** EXERCISE REQUIREMENTS **
Please transcribe exactly, and only, the lines of the data below between the line holding "location, but for the hints. -/" and the line holding "StoredByte.erase = k.map", inclusive.

** EXCERPTED RECORDS **
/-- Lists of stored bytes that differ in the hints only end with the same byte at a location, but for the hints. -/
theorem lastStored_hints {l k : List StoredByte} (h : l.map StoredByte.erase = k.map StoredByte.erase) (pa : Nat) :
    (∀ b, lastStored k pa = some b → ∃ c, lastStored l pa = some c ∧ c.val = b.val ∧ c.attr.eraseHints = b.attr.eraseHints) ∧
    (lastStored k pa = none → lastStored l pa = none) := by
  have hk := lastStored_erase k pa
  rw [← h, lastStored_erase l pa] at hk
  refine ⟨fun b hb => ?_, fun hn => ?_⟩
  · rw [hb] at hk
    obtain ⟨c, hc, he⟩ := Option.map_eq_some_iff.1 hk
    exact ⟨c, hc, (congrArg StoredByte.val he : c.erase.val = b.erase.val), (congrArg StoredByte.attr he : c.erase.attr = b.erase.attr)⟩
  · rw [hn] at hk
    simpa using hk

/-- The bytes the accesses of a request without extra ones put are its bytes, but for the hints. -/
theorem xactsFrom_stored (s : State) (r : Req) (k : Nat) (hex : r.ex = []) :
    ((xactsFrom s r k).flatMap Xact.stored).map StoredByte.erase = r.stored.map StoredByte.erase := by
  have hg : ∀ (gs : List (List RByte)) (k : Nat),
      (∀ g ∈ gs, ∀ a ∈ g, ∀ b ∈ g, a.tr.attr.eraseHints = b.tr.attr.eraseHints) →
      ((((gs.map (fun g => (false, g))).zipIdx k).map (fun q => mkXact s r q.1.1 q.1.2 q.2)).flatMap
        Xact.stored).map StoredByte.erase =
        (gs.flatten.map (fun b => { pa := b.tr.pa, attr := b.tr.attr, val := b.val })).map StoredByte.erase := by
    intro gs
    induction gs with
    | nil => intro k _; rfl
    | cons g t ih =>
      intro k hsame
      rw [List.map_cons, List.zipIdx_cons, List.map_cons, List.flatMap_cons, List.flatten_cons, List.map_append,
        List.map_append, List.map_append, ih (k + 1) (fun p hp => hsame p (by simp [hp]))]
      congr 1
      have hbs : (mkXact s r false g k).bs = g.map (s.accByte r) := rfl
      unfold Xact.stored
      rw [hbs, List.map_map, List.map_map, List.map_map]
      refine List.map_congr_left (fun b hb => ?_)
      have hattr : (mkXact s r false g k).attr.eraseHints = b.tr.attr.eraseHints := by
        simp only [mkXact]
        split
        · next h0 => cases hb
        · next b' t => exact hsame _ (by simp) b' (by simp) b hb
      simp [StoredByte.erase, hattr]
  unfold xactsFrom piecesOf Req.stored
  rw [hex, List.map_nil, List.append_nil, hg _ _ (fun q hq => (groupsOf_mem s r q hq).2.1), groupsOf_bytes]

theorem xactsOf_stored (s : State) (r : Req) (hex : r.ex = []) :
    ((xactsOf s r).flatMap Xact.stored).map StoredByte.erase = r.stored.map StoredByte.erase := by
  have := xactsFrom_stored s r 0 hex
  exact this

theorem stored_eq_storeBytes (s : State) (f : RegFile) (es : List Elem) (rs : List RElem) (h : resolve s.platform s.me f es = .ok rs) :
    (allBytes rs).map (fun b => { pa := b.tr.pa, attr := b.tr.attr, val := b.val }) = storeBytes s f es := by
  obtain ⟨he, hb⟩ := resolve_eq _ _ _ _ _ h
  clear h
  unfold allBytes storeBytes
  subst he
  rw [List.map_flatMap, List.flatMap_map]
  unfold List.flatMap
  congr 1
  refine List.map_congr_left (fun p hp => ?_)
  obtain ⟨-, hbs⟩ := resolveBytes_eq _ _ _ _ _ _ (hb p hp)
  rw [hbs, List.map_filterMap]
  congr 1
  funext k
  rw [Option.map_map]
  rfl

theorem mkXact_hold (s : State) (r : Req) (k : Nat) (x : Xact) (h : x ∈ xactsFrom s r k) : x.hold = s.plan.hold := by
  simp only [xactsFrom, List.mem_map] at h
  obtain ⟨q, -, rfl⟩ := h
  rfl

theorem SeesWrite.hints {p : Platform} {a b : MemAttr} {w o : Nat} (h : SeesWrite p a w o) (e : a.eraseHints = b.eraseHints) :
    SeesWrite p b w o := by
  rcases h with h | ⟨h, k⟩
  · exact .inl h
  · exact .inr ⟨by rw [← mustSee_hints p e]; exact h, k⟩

* * *

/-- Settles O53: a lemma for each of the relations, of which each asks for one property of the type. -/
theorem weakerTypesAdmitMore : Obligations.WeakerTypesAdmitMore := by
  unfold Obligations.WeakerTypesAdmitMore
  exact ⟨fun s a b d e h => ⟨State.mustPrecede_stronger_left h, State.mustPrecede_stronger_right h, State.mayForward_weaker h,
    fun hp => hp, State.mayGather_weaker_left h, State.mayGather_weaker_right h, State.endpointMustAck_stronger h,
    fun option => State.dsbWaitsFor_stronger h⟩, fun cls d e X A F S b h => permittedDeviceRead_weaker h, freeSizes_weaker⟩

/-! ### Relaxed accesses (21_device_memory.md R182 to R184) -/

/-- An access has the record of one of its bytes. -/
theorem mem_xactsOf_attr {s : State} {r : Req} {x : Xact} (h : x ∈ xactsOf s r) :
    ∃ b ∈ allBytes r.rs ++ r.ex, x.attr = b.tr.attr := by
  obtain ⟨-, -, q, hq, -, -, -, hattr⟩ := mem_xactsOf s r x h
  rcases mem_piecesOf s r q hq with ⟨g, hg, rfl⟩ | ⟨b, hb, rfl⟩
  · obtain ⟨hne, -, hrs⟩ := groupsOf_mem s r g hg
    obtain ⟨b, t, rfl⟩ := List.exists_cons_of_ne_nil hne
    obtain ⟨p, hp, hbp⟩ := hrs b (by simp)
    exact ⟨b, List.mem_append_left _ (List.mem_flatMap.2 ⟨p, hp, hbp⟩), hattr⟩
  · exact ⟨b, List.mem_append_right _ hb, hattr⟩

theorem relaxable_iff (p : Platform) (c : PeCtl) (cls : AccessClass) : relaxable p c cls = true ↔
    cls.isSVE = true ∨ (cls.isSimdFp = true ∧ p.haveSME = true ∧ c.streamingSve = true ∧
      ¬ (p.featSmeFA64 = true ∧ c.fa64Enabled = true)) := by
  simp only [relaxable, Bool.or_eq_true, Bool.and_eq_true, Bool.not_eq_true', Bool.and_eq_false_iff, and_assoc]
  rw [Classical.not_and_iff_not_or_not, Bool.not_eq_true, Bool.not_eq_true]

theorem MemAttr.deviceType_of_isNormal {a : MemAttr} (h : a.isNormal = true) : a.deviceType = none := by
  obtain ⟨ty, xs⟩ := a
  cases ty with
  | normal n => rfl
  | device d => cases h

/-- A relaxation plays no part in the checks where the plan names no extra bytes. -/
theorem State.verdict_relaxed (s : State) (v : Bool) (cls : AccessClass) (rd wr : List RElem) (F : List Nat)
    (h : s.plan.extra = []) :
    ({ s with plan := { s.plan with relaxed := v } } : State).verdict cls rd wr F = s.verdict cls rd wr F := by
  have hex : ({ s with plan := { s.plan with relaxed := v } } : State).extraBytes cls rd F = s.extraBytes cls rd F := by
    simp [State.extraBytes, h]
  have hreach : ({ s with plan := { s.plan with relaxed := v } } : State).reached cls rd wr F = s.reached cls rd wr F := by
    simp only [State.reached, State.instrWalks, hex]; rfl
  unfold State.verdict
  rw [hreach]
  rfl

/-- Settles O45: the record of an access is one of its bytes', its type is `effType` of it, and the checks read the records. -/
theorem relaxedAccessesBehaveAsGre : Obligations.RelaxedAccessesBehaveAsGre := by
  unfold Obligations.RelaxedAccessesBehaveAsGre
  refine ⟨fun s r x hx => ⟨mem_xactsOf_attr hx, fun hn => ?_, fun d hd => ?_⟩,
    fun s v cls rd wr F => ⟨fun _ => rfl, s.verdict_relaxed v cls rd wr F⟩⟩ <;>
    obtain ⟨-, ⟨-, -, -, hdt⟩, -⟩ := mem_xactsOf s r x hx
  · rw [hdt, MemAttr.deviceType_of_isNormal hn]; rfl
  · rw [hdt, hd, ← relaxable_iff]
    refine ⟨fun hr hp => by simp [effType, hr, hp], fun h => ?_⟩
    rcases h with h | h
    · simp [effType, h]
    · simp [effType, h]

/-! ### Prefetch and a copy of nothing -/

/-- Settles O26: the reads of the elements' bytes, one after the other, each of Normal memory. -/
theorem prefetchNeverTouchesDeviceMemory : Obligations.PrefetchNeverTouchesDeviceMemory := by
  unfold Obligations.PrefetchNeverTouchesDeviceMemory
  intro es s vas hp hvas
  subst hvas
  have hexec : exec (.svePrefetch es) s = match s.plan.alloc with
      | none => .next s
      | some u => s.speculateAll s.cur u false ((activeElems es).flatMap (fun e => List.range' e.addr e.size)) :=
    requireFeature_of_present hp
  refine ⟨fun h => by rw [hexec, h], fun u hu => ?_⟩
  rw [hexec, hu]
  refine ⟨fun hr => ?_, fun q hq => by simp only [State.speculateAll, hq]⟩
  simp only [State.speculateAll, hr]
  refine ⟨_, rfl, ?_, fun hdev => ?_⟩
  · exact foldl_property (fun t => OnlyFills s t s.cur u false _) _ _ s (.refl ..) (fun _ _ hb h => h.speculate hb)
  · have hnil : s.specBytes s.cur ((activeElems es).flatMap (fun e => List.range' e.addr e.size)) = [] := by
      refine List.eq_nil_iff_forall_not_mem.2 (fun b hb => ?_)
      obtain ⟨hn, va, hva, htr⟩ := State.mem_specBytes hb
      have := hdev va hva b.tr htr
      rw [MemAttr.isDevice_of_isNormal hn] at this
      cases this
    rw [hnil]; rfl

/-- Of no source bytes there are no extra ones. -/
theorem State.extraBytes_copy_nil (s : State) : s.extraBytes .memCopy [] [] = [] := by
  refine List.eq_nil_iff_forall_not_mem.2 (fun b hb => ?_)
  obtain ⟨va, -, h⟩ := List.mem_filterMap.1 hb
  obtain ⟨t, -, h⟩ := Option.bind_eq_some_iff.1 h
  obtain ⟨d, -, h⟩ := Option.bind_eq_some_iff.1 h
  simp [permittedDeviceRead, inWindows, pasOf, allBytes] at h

** WRITTEN ANSWER **
/-- Lists of stored bytes that differ in the hints only end with the same byte at a location, but for the hints. -/
theorem lastStored_hints {l k : List StoredByte} (h : l.map StoredByte.erase = k.map StoredByte.erase) (pa : Nat) :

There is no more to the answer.